ABOUT THIS EXERCISE:
When you reach the line with "else if (s.queue" in the data below, begin printing lines exactly, and stop once the line with "pushResult := .full" has been printed.

[Stored data entries]

============================================================

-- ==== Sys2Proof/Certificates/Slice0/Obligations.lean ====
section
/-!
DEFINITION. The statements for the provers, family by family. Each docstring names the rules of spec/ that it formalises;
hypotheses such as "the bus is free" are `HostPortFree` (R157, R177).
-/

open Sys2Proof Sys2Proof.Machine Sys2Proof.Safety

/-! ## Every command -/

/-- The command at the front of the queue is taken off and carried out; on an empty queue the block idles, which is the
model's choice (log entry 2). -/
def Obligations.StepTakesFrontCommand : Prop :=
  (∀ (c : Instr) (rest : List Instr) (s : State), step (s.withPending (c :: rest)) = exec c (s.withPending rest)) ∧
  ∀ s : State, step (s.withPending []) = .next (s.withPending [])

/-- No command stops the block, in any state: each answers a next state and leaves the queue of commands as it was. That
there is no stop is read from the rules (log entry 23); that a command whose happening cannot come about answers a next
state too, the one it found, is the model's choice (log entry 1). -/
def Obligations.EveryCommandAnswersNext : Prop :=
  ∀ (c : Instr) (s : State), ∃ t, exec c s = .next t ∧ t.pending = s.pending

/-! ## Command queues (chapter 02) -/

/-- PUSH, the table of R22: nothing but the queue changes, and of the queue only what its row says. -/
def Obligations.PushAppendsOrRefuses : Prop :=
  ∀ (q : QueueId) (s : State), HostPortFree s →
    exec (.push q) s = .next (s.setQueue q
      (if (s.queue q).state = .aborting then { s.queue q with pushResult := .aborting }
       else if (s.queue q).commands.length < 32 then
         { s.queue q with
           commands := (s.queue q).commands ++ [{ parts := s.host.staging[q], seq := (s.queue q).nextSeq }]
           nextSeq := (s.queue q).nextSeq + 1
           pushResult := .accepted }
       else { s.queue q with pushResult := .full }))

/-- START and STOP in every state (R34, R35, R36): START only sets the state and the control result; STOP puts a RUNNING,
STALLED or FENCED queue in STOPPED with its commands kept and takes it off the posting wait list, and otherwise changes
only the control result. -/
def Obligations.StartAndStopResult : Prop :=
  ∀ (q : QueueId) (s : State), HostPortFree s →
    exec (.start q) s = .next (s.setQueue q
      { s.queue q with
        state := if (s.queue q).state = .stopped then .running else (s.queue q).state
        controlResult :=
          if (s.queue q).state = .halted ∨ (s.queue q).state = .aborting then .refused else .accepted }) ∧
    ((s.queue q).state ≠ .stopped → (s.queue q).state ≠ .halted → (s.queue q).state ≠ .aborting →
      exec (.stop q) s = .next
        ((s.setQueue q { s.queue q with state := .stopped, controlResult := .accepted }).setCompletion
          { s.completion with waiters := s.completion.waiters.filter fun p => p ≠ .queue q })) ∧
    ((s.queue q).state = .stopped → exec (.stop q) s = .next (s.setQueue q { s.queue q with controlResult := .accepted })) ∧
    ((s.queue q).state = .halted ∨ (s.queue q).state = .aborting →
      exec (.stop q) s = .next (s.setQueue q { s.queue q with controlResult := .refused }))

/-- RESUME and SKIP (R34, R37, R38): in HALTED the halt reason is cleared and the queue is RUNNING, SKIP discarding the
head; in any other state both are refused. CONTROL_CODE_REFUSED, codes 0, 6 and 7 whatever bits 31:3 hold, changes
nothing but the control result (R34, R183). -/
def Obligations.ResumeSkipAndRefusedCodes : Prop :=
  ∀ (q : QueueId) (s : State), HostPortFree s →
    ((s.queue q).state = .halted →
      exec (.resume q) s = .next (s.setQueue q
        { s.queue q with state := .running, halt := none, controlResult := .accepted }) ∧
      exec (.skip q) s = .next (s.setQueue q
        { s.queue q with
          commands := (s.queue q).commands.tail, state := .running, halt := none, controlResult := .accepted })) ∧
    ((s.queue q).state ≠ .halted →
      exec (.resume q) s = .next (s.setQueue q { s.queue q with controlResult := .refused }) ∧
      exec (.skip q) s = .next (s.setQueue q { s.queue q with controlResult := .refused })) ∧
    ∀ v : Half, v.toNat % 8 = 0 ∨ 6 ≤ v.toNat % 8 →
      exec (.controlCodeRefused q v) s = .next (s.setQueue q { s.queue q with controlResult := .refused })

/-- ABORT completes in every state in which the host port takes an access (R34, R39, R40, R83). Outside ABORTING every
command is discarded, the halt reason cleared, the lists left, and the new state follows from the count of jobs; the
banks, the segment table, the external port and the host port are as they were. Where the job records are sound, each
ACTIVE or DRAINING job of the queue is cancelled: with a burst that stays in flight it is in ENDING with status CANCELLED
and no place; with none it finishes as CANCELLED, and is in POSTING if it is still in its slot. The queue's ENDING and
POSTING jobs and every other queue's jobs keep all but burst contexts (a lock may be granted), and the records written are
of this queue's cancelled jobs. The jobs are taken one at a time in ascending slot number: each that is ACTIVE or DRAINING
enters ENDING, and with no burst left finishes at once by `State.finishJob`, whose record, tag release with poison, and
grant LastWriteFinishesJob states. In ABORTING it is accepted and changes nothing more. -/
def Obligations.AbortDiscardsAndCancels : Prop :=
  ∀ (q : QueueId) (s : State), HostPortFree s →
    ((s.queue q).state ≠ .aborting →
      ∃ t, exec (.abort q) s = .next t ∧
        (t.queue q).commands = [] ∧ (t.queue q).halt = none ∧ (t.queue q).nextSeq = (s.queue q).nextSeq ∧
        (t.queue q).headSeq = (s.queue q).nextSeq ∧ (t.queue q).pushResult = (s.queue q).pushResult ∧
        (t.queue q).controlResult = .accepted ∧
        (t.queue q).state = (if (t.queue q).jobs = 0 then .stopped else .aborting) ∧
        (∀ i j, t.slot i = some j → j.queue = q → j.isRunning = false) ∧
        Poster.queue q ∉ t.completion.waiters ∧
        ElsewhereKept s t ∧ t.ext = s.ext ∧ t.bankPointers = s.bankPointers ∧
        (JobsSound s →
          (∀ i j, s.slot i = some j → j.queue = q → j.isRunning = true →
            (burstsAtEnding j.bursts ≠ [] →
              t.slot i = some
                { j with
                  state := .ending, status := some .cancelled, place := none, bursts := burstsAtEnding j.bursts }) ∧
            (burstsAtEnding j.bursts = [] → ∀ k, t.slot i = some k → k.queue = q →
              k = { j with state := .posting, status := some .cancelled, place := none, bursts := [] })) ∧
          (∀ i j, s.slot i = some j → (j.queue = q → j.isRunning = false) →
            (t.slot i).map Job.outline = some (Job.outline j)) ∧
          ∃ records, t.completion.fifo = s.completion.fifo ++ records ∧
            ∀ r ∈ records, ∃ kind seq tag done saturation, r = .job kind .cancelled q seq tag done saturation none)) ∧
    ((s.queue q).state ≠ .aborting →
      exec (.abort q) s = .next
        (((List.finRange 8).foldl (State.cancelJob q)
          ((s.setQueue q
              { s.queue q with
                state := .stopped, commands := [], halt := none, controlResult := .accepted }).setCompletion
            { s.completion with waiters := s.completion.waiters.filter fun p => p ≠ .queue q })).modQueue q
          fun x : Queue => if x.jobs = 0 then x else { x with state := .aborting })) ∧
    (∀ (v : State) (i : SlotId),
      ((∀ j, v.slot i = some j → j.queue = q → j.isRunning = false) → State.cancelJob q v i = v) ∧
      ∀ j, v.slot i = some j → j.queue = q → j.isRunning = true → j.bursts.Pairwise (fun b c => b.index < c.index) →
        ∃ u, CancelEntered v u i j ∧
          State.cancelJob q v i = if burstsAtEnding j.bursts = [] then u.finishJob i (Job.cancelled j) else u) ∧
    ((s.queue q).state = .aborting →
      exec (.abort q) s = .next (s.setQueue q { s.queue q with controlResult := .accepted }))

============================================================

TASK RESPONSE:
       else if (s.queue q).commands.length < 32 then
         { s.queue q with
           commands := (s.queue q).commands ++ [{ parts := s.host.staging[q], seq := (s.queue q).nextSeq }]
           nextSeq := (s.queue q).nextSeq + 1
           pushResult := .accepted }
       else { s.queue q with pushResult := .full }))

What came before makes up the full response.